The exercise:
Write something that has to do with: a full moon.
It's remarkable how different work is when the moon is full, as it was today. Particularly when combined with property tax season (deadline is July 2nd, so only a week to go... until people start getting their overdue notices...).
4 comments:
Your comment makes it sound like you work at night, which I'm pretty sure you don't... do you? What changes does the full moon bring then, other than half the town turning into weremoose?
A full moon
Connecting the cables was intricate work as new cable had to be hauled down to the conduits, the old cable stripped out and the new one braided in. Father tried to be helpful but it seemed that he could see less down in the cabling ducts so his voice echoed from distant corridors offering advice where he could, but mostly Danya had to figure it out herself, using diagrams that Father located on the upper floors of the Tower. She tried not to complain about having to climb 30 floors twice when it turned out that the first trip only picked up half what she needed, but it was hard.
As was the cabling, which took nearly two days to get right. But when it was done, when the little red lamps along the duct turned first yellow and then green, and Father congratulated her, she felt a flush of pride and stumbled, exhausted, back upstairs.
"It will take a while for the power to be fully restored," said Father, his voice cool and faintly impersonal just like always. "The reactor was powered down for obvious reasons and it would not be safe to attempt to just move it back to full power in one step. This time tomorrow we shall check on the reactor, and then we shall start distributing the power to the machines below us, and you shall see what else I can do."
That evening though, as Danya stretched and exercised in the light of the full moon in a room at the edge of the fourteenth floor of the Tower, she saw an odd procession approaching. She paused, staring out of the windows, and then squinted. It looked, though she couldn't be certain, as though there were about twenty people being led, hands tied together and then tied to the waist of the person in front of them, by the goblin that had thrown her into this Tower all those years earlier.
"Do you see that, Father?" she asked, pointing. There was a pause, which though she couldn't know it was Father looking at her, working out what direction she must be looking in, and then accessing the external sensors on the Tower that still functioned. Repairing them was on his list of things for Danya to do, but so far it hadn't been a priority.
"I do," said Father after a longer pause than she was expecting. "Only one of them is carrying a weapon, but it is hard to determine intent. They may all be hostile. You should stay on this floor."
Danya watched the procession from the window, and after a little while remembered that the Tower had portable cameras that allowed the viewer to zoom in, and went and fetched one. When she could see the faces in the procession more clearly, she gasped. Her brother, older now but still recognisable, was there, as was her father. Her mother though, and she checked through the queue several times, was missing.

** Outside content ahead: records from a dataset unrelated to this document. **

-- ==== Sys2Proof/Laws/Map.lean ====
section
/-! SUPPORT. Laws of the sparse tables: a read after a write, and the canonical form under every table operation. -/
namespace Sys2Proof.Machine
variable {β : Type}

@[simp] theorem find_nil (k : Nat) : find k ([] : SMap β) = none := rfl

theorem find_put (k j : Nat) (v : β) (m : SMap β) : find k (put j v m) = if j = k then some v else find k m := by
  induction m with
  | nil => simp [put, find]
  | cons e t ih =>
    obtain ⟨i, w⟩ := e
    simp only [put]
    split
    · simp [find]
    · split
      · rename_i h; subst h; simp only [find]; split <;> simp_all
      · simp only [find, ih]; split <;> simp_all

@[simp] theorem find_put_self (k : Nat) (v : β) (m : SMap β) : find k (put k v m) = some v := by simp [find_put]

@[simp] theorem find_put_ne {k j : Nat} (v : β) (m : SMap β) (h : j ≠ k) : find k (put j v m) = find k m := by
  simp [find_put, h]

theorem find_filter (p : Nat → Bool) (k : Nat) (m : SMap β) :
    find k (m.filter fun e => p e.1) = if p k then find k m else none := by
  induction m with
  | nil => simp
  | cons e t ih =>
    obtain ⟨i, w⟩ := e
    rw [List.filter_cons]
    dsimp only
    by_cases hk : i = k
    · subst hk
      by_cases hp : p i
      · rw [if_pos hp]; simp [find, hp]
      · rw [if_neg hp, ih, if_neg hp, if_neg hp]
    · by_cases hp : p i
      · rw [if_pos hp]; simp only [find, hk, if_false]; exact ih
      · rw [if_neg hp]; simp only [find, hk, if_false]; exact ih

theorem find_del (k j : Nat) (m : SMap β) : find k (del j m) = if j = k then none else find k m := by
  have h := find_filter (fun i => decide (i ≠ j)) k m
  simp only [del]
  rw [h]
  by_cases e : j = k
  · subst e; simp
  · have : k ≠ j := fun x => e x.symm
    simp [e, this]

theorem find_upd (k j : Nat) (f : β → β) (m : SMap β) :
    find k (upd j f m) = if j = k then (find k m).map f else find k m := by
  unfold upd
  by_cases e : j = k
  · subst e; split <;> simp_all
  · split <;> simp [e]

@[simp] theorem getD_put_self (d : β) (k : Nat) (v : β) (m : SMap β) : getD d k (put k v m) = v := by simp [getD]

theorem getD_put (d : β) (k j : Nat) (v : β) (m : SMap β) :
    getD d k (put j v m) = if j = k then v else getD d k m := by
  simp only [getD, find_put]; split <;> simp

/-- A read after a write gives the value written, and a write leaves every other key alone. -/
theorem getD_setD [DecidableEq β] (d : β) (k j : Nat) (v : β) (m : SMap β) :
    getD d k (setD d j v m) = if j = k then v else getD d k m := by
  unfold setD
  split
  · simp only [getD, find_del]; split <;> simp_all
  · exact getD_put d k j v m

/-- Every listed key is above `k`. -/
def above (k : Nat) (m : SMap β) : Prop := ∀ e ∈ m, k < e.1

theorem rising_cons (k : Nat) (v : β) (m : SMap β) : rising ((k, v) :: m) = true ↔ above k m ∧ rising m = true := by
  induction m generalizing k v with
  | nil => simp [rising, above]
  | cons e t ih =>
    obtain ⟨i, w⟩ := e
    simp only [rising, Bool.and_eq_true, decide_eq_true_eq, ih i w]
    constructor
    · rintro ⟨h, ha, hr⟩
      refine ⟨?_, ha, hr⟩
      intro e he
      rcases List.mem_cons.1 he with rfl | he
      · exact h
      · exact Nat.lt_trans h (ha e he)
    · rintro ⟨ha, hb, hr⟩
      exact ⟨ha (i, w) (List.mem_cons.2 (.inl rfl)), hb, hr⟩

theorem mem_put {k : Nat} {v : β} {m : SMap β} {e : Nat × β} (h : e ∈ put k v m) : e = (k, v) ∨ e ∈ m := by
  induction m with
  | nil => simpa [put] using h
  | cons x t ih =>
    obtain ⟨i, w⟩ := x
    simp only [put] at h
    split at h
    · simpa using h
    · split at h
      · rcases List.mem_cons.1 h with h | h
        · exact .inl h
        · exact .inr (List.mem_cons.2 (.inr h))
      · rcases List.mem_cons.1 h with h | h
        · exact .inr (List.mem_cons.2 (.inl h))
        · rcases ih h with h | h
          · exact .inl h
          · exact .inr (List.mem_cons.2 (.inr h))

theorem rising_put (k : Nat) (v : β) (m : SMap β) (h : rising m = true) : rising (put k v m) = true := by
  induction m with
  | nil => rfl
  | cons e t ih =>
    obtain ⟨i, w⟩ := e
    have ht := (rising_cons i w t).1 h
    simp only [put]
    split
    · rename_i hk
      refine (rising_cons _ _ _).2 ⟨?_, h⟩
      intro e he
      rcases List.mem_cons.1 he with rfl | he
      · exact hk
      · exact Nat.lt_trans hk (ht.1 e he)
    · split
      · rename_i hk; subst hk; exact (rising_cons _ _ _).2 ht
      · refine (rising_cons _ _ _).2 ⟨?_, ih ht.2⟩
        intro e he
        rcases mem_put he with rfl | he
        · show i < k; omega
        · exact ht.1 e he

theorem rising_filter (p : Nat × β → Bool) (m : SMap β) (h : rising m = true) : rising (m.filter p) = true := by
  induction m with
  | nil => rfl
  | cons e t ih =>
    obtain ⟨i, w⟩ := e
    have ht := (rising_cons i w t).1 h
    simp only [List.filter_cons]
    split
    · exact (rising_cons _ _ _).2 ⟨fun e he => ht.1 e (List.mem_filter.1 he).1, ih ht.2⟩
    · exact ih ht.2

theorem rising_del (k : Nat) (m : SMap β) (h : rising m = true) : rising (del k m) = true := rising_filter _ m h

theorem canonical_filter [DecidableEq β] (d : β) (p : Nat × β → Bool) (m : SMap β) (h : canonical d m = true) :
    canonical d (m.filter p) = true := by
  simp only [canonical, Bool.and_eq_true, List.all_eq_true] at h ⊢
  exact ⟨rising_filter p m h.1, fun e he => h.2 e (List.mem_filter.1 he).1⟩

/-- A write keeps the canonical form. -/
theorem canonical_setD [DecidableEq β] (d : β) (k : Nat) (v : β) (m : SMap β) (h : canonical d m = true) :
    canonical d (setD d k v m) = true := by
  unfold setD
  split
  · exact canonical_filter d _ m h
  · rename_i hv
    simp only [canonical, Bool.and_eq_true, List.all_eq_true] at h ⊢
    refine ⟨rising_put k v m h.1, fun e he => ?_⟩
    rcases mem_put he with rfl | he
    · simpa using hv
    · exact h.2 e he

theorem find_above_none {k j : Nat} {m : SMap β} (h : above j m) (hk : k ≤ j) : find k m = none := by
  induction m with
  | nil => rfl
  | cons e t ih =>
    have h1 := h e (List.mem_cons.2 (.inl rfl))
    have : e.1 ≠ k := by omega
    obtain ⟨i, w⟩ := e
    simp only [find]
    rw [if_neg this]
    exact ih fun e he => h e (List.mem_cons.2 (.inr he))

theorem mem_of_find {k : Nat} {v : β} {m : SMap β} (h : find k m = some v) : (k, v) ∈ m := by
  induction m with
  | nil => simp at h
  | cons e t ih =>
    obtain ⟨i, w⟩ := e
    simp only [find] at h
    split at h
    · rename_i hk; subst hk; injection h with h; subst h; exact List.mem_cons.2 (.inl rfl)
    · exact List.mem_cons.2 (.inr (ih h))

/-- Two canonical tables that read alike at every key are equal. -/
theorem canonical_ext [DecidableEq β] (d : β) (m n : SMap β) (hm : canonical d m = true) (hn : canonical d n = true)
    (h : ∀ k, getD d k m = getD d k n) : m = n := by
  have tail : ∀ {k : Nat} {v : β} {t : SMap β}, canonical d ((k, v) :: t) = true →
      above k t ∧ canonical d t = true ∧ v ≠ d := by
    intro k v t hc
    simp only [canonical, Bool.and_eq_true, List.all_cons, decide_eq_true_eq, rising_cons] at hc ⊢
    exact ⟨hc.1.1, ⟨hc.1.2, hc.2.2⟩, hc.2.1⟩
  have low : ∀ {k j : Nat} {t : SMap β}, above j t → k ≤ j → getD d k t = d := by
    intro k j t ha hk
    simp [getD, find_above_none ha hk]
  have here : ∀ {k : Nat} {v : β} {t : SMap β}, getD d k ((k, v) :: t) = v := by
    intro k v t; simp [getD, find]
  have there : ∀ {k j : Nat} {v : β} {t : SMap β}, j ≠ k → getD d k ((j, v) :: t) = getD d k t := by
    intro k j v t e; simp [getD, find, e]
  induction m generalizing n with
  | nil =>
    cases n with
    | nil => rfl
    | cons e t =>
      obtain ⟨k, v⟩ := e
      have hh := h k
      rw [here] at hh
      exact absurd hh.symm (tail hn).2.2
  | cons e t ih =>
    obtain ⟨k, v⟩ := e
    obtain ⟨ha, hc, hv⟩ := tail hm
    cases n with
    | nil =>
      have hh := h k
      rw [here] at hh
      exact absurd hh hv
    | cons e' t' =>
      obtain ⟨k', v'⟩ := e'
      obtain ⟨ha', hc', hv'⟩ := tail hn
      have hk : k = k' := by
        rcases Nat.lt_trichotomy k k' with hl | he | hl
        · have hh := h k
          rw [here, there (Nat.ne_of_gt hl), low ha' (Nat.le_of_lt hl)] at hh
          exact absurd hh hv
        · exact he
        · have hh := h k'
          rw [here, there (Nat.ne_of_gt hl), low ha (Nat.le_of_lt hl)] at hh
          exact absurd hh.symm hv'
      subst hk
      have hvv : v = v' := by
        have hh := h k
        rw [here, here] at hh
        exact hh
      subst hvv
      rw [ih t' hc hc' fun j => ?_]
      by_cases e : k = j
      · subst e; rw [low ha (Nat.le_refl _), low ha' (Nat.le_refl _)]
      · have hh := h j
        rw [there e, there e] at hh
        exact hh

end Sys2Proof.Machine
end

"Not hostile," she said. "Well, maybe the goblin is. But I know some of these people."
"We will not take chances," said Father.
When the procession reached the door of the Tower the goblin, now grayed and hunched but still of the same disposition, shuffled around in a parody of his former dance and started to sing the song that offered the people to the Tower. Before he reached the end of the first line there was a sharp zapping sound and a thin, pink-ish beam of light shot out from the Tower and struck the goblin between the eyes. He tottered and then collapsed, a little black blood and smoke rising from the hole the beam left behind. Then the Tower door opened and Danya stepped out, just a little hesitantly, wearing the Kevlar body armour that Father had insisted on and so looking for all the world like some kind of armoured lord or knight.
"Come in," she said, wondering if her voice sounded as strange to them as it did to her. She cleared her throat and tried again. "Come in, and make yourselves at home."
What is that bright light shining in the sky?
I must alert -- it's too bright, something's wrong.
Why does human think all is well?
I shall bark at it.
Why is human mad at barking?
Something's wrong.
I must say how scary the bright light in the sky is.
Greg - the weremeese are significantly more ridiculous than the usual moosefolk we deal with. Like, without fail, the crazies come out with their bizarre logic and complaints and refusal to understand logical explanations.
Like, even more than usual.
I have a friend who worked as a lab tech in a hospital in Vancouver. He always said every full moon was an adventure, as the crazies arrived at the hospital every time.
Uh, that ending to your first post is rather ominous. Maybe I'm reading too much into it.
Okay, that wasn't how I was expecting that to go. Good riddance to the goblin, obviously, and I am hopeful for a happy (partial) family reunion. It's been long enough that I can't remember much of her family, but I hope her mother is absent for a... not unhappy reason.
Morganna - hah, this makes a lot of sense, actually. Can always count on good dogs trying their best to be good dogs.